:: Work required ::
Please set down the entire listing exactly.

:: Material shown ::
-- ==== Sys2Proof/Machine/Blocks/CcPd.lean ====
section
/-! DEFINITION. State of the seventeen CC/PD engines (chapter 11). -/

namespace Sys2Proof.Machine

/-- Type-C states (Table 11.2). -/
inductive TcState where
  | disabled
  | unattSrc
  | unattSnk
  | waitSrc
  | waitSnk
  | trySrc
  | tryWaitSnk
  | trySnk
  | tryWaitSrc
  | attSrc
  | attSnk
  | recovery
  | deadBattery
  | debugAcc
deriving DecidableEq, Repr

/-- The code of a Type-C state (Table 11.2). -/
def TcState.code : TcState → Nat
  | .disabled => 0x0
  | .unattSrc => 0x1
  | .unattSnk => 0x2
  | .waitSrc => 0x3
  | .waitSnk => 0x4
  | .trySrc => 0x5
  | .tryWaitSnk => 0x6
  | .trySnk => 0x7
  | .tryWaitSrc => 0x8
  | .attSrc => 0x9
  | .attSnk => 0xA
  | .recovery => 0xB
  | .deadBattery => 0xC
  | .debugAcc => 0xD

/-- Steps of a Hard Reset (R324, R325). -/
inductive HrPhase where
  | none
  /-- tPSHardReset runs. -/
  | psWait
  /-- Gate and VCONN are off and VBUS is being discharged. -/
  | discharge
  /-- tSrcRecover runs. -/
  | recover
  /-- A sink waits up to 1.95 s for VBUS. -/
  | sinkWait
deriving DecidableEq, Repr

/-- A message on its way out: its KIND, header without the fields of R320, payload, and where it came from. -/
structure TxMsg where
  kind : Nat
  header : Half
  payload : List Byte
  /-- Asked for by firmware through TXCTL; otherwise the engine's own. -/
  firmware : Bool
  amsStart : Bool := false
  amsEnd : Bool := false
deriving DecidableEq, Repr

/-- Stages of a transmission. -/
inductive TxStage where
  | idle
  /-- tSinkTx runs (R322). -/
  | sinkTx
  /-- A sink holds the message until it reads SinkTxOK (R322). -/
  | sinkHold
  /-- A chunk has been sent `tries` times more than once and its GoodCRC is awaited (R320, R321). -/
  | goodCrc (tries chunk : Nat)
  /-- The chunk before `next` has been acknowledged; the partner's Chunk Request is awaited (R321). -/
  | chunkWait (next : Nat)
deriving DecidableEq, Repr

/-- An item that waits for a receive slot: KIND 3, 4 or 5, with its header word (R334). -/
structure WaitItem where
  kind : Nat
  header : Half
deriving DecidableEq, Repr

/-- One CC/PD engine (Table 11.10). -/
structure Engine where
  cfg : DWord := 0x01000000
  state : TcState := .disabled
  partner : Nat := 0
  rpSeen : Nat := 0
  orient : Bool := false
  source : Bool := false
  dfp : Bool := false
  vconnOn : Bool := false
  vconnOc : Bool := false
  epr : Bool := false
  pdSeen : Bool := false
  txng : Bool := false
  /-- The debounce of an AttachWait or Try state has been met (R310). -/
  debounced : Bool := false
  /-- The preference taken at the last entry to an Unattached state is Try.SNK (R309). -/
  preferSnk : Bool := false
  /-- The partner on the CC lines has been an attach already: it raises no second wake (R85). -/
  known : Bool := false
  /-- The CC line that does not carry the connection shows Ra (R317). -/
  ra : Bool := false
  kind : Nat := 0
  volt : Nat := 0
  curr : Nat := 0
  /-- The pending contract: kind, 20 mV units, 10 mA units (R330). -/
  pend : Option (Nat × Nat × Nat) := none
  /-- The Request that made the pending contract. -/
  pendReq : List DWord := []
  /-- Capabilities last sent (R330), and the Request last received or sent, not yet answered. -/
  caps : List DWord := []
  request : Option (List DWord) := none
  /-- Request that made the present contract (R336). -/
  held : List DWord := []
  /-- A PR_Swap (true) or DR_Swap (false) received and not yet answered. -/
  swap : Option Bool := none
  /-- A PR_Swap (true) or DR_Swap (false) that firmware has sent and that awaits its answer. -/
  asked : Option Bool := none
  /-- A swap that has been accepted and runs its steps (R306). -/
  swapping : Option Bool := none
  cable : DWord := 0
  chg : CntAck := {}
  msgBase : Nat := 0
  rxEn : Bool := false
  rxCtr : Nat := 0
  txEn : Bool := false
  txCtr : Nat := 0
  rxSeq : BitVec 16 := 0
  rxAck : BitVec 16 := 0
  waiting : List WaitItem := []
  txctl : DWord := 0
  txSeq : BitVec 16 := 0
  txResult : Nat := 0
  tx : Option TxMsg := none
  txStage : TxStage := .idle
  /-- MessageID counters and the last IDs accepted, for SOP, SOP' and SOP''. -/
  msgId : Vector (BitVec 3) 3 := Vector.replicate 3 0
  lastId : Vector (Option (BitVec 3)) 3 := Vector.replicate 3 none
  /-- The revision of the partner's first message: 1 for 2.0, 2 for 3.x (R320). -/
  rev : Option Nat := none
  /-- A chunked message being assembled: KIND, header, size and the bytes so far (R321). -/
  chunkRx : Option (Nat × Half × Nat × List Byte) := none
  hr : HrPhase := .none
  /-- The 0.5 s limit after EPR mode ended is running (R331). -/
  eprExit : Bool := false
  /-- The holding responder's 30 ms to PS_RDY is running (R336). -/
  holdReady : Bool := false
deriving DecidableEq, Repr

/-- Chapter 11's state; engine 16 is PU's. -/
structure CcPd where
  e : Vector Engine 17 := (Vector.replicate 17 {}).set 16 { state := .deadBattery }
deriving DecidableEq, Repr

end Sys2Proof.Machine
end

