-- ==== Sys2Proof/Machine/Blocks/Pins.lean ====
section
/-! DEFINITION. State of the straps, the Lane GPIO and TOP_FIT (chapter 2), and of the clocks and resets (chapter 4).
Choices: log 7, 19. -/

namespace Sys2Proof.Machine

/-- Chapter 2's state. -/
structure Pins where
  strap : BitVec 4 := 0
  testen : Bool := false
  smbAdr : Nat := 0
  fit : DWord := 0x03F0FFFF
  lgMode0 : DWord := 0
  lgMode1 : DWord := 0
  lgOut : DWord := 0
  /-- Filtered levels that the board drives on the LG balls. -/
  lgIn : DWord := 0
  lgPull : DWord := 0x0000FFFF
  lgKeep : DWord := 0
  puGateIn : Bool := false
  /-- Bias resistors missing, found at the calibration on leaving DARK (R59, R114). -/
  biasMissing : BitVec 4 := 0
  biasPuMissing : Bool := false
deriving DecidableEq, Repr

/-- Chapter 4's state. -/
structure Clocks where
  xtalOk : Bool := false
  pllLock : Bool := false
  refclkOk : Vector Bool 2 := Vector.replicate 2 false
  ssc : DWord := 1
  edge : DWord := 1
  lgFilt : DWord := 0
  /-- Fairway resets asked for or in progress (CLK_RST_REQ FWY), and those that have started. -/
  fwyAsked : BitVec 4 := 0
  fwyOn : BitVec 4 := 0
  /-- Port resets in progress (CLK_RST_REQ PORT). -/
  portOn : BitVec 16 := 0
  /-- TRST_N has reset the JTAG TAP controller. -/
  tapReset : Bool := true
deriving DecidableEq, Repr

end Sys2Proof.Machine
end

:: Answer to this exercise ::
-- ==== Sys2Proof/Machine/Blocks/CcPd.lean ====
section
/-! DEFINITION. State of the seventeen CC/PD engines (chapter 11). -/

namespace Sys2Proof.Machine

/-- Type-C states (Table 11.2). -/
inductive TcState where
  | disabled
  | unattSrc
  | unattSnk
  | waitSrc
  | waitSnk
  | trySrc
  | tryWaitSnk
  | trySnk
  | tryWaitSrc
  | attSrc
  | attSnk
  | recovery
  | deadBattery
  | debugAcc
deriving DecidableEq, Repr

/-- The code of a Type-C state (Table 11.2). -/
def TcState.code : TcState → Nat
  | .disabled => 0x0
  | .unattSrc => 0x1
  | .unattSnk => 0x2
  | .waitSrc => 0x3
  | .waitSnk => 0x4
  | .trySrc => 0x5
  | .tryWaitSnk => 0x6
  | .trySnk => 0x7
  | .tryWaitSrc => 0x8
  | .attSrc => 0x9
  | .attSnk => 0xA
  | .recovery => 0xB
  | .deadBattery => 0xC
  | .debugAcc => 0xD

/-- Steps of a Hard Reset (R324, R325). -/
inductive HrPhase where
  | none
  /-- tPSHardReset runs. -/
  | psWait
  /-- Gate and VCONN are off and VBUS is being discharged. -/
  | discharge
  /-- tSrcRecover runs. -/
  | recover
  /-- A sink waits up to 1.95 s for VBUS. -/
  | sinkWait
deriving DecidableEq, Repr

/-- A message on its way out: its KIND, header without the fields of R320, payload, and where it came from. -/
structure TxMsg where
  kind : Nat
  header : Half
  payload : List Byte
  /-- Asked for by firmware through TXCTL; otherwise the engine's own. -/
  firmware : Bool
  amsStart : Bool := false
  amsEnd : Bool := false
deriving DecidableEq, Repr

/-- Stages of a transmission. -/
inductive TxStage where
  | idle
  /-- tSinkTx runs (R322). -/
  | sinkTx
  /-- A sink holds the message until it reads SinkTxOK (R322). -/
  | sinkHold
  /-- A chunk has been sent `tries` times more than once and its GoodCRC is awaited (R320, R321). -/
  | goodCrc (tries chunk : Nat)
  /-- The chunk before `next` has been acknowledged; the partner's Chunk Request is awaited (R321). -/
  | chunkWait (next : Nat)
deriving DecidableEq, Repr

/-- An item that waits for a receive slot: KIND 3, 4 or 5, with its header word (R334). -/
structure WaitItem where
  kind : Nat
  header : Half
deriving DecidableEq, Repr

/-- One CC/PD engine (Table 11.10). -/
structure Engine where
  cfg : DWord := 0x01000000
  state : TcState := .disabled
  partner : Nat := 0
  rpSeen : Nat := 0
  orient : Bool := false
  source : Bool := false
  dfp : Bool := false
  vconnOn : Bool := false
  vconnOc : Bool := false
  epr : Bool := false
  pdSeen : Bool := false
  txng : Bool := false
  /-- The debounce of an AttachWait or Try state has been met (R310). -/
  debounced : Bool := false
  /-- The preference taken at the last entry to an Unattached state is Try.SNK (R309). -/
  preferSnk : Bool := false
  /-- The partner on the CC lines has been an attach already: it raises no second wake (R85). -/
  known : Bool := false
  /-- The CC line that does not carry the connection shows Ra (R317). -/
  ra : Bool := false
  kind : Nat := 0
  volt : Nat := 0
  curr : Nat := 0
  /-- The pending contract: kind, 20 mV units, 10 mA units (R330). -/
  pend : Option (Nat × Nat × Nat) := none
  /-- The Request that made the pending contract. -/
  pendReq : List DWord := []
  /-- Capabilities last sent (R330), and the Request last received or sent, not yet answered. -/
  caps : List DWord := []
  request : Option (List DWord) := none
  /-- Request that made the present contract (R336). -/
  held : List DWord := []
  /-- A PR_Swap (true) or DR_Swap (false) received and not yet answered. -/
  swap : Option Bool := none
  /-- A PR_Swap (true) or DR_Swap (false) that firmware has sent and that awaits its answer. -/
  asked : Option Bool := none
  /-- A swap that has been accepted and runs its steps (R306). -/
  swapping : Option Bool := none
  cable : DWord := 0
  chg : CntAck := {}
  msgBase : Nat := 0
  rxEn : Bool := false
  rxCtr : Nat := 0
  txEn : Bool := false
  txCtr : Nat := 0
  rxSeq : BitVec 16 := 0
  rxAck : BitVec 16 := 0
  waiting : List WaitItem := []
  txctl : DWord := 0
  txSeq : BitVec 16 := 0
  txResult : Nat := 0
  tx : Option TxMsg := none
  txStage : TxStage := .idle
  /-- MessageID counters and the last IDs accepted, for SOP, SOP' and SOP''. -/
  msgId : Vector (BitVec 3) 3 := Vector.replicate 3 0
  lastId : Vector (Option (BitVec 3)) 3 := Vector.replicate 3 none
  /-- The revision of the partner's first message: 1 for 2.0, 2 for 3.x (R320). -/
  rev : Option Nat := none
  /-- A chunked message being assembled: KIND, header, size and the bytes so far (R321). -/
  chunkRx : Option (Nat × Half × Nat × List Byte) := none
  hr : HrPhase := .none
  /-- The 0.5 s limit after EPR mode ended is running (R331). -/
  eprExit : Bool := false
  /-- The holding responder's 30 ms to PS_RDY is running (R336). -/
  holdReady : Bool := false
deriving DecidableEq, Repr

/-- Chapter 11's state; engine 16 is PU's. -/
structure CcPd where
  e : Vector Engine 17 := (Vector.replicate 17 {}).set 16 { state := .deadBattery }
deriving DecidableEq, Repr

end Sys2Proof.Machine
end

-- ==== Sys2Proof/Machine/Blocks/Pins.lean ====
section
/-! DEFINITION. State of the straps, the Lane GPIO and TOP_FIT (chapter 2), and of the clocks and resets (chapter 4).
Choices: log 7, 19. -/

namespace Sys2Proof.Machine

/-- Chapter 2's state. -/
structure Pins where
  strap : BitVec 4 := 0
  testen : Bool := false
  smbAdr : Nat := 0
  fit : DWord := 0x03F0FFFF
  lgMode0 : DWord := 0
  lgMode1 : DWord := 0
  lgOut : DWord := 0
  /-- Filtered levels that the board drives on the LG balls. -/
  lgIn : DWord := 0
  lgPull : DWord := 0x0000FFFF
  lgKeep : DWord := 0
  puGateIn : Bool := false
  /-- Bias resistors missing, found at the calibration on leaving DARK (R59, R114). -/
  biasMissing : BitVec 4 := 0
  biasPuMissing : Bool := false
deriving DecidableEq, Repr

/-- Chapter 4's state. -/
structure Clocks where
  xtalOk : Bool := false
  pllLock : Bool := false
  refclkOk : Vector Bool 2 := Vector.replicate 2 false
  ssc : DWord := 1
  edge : DWord := 1
  lgFilt : DWord := 0
  /-- Fairway resets asked for or in progress (CLK_RST_REQ FWY), and those that have started. -/
  fwyAsked : BitVec 4 := 0
  fwyOn : BitVec 4 := 0
  /-- Port resets in progress (CLK_RST_REQ PORT). -/
  portOn : BitVec 16 := 0
  /-- TRST_N has reset the JTAG TAP controller. -/
  tapReset : Bool := true
deriving DecidableEq, Repr

end Sys2Proof.Machine
end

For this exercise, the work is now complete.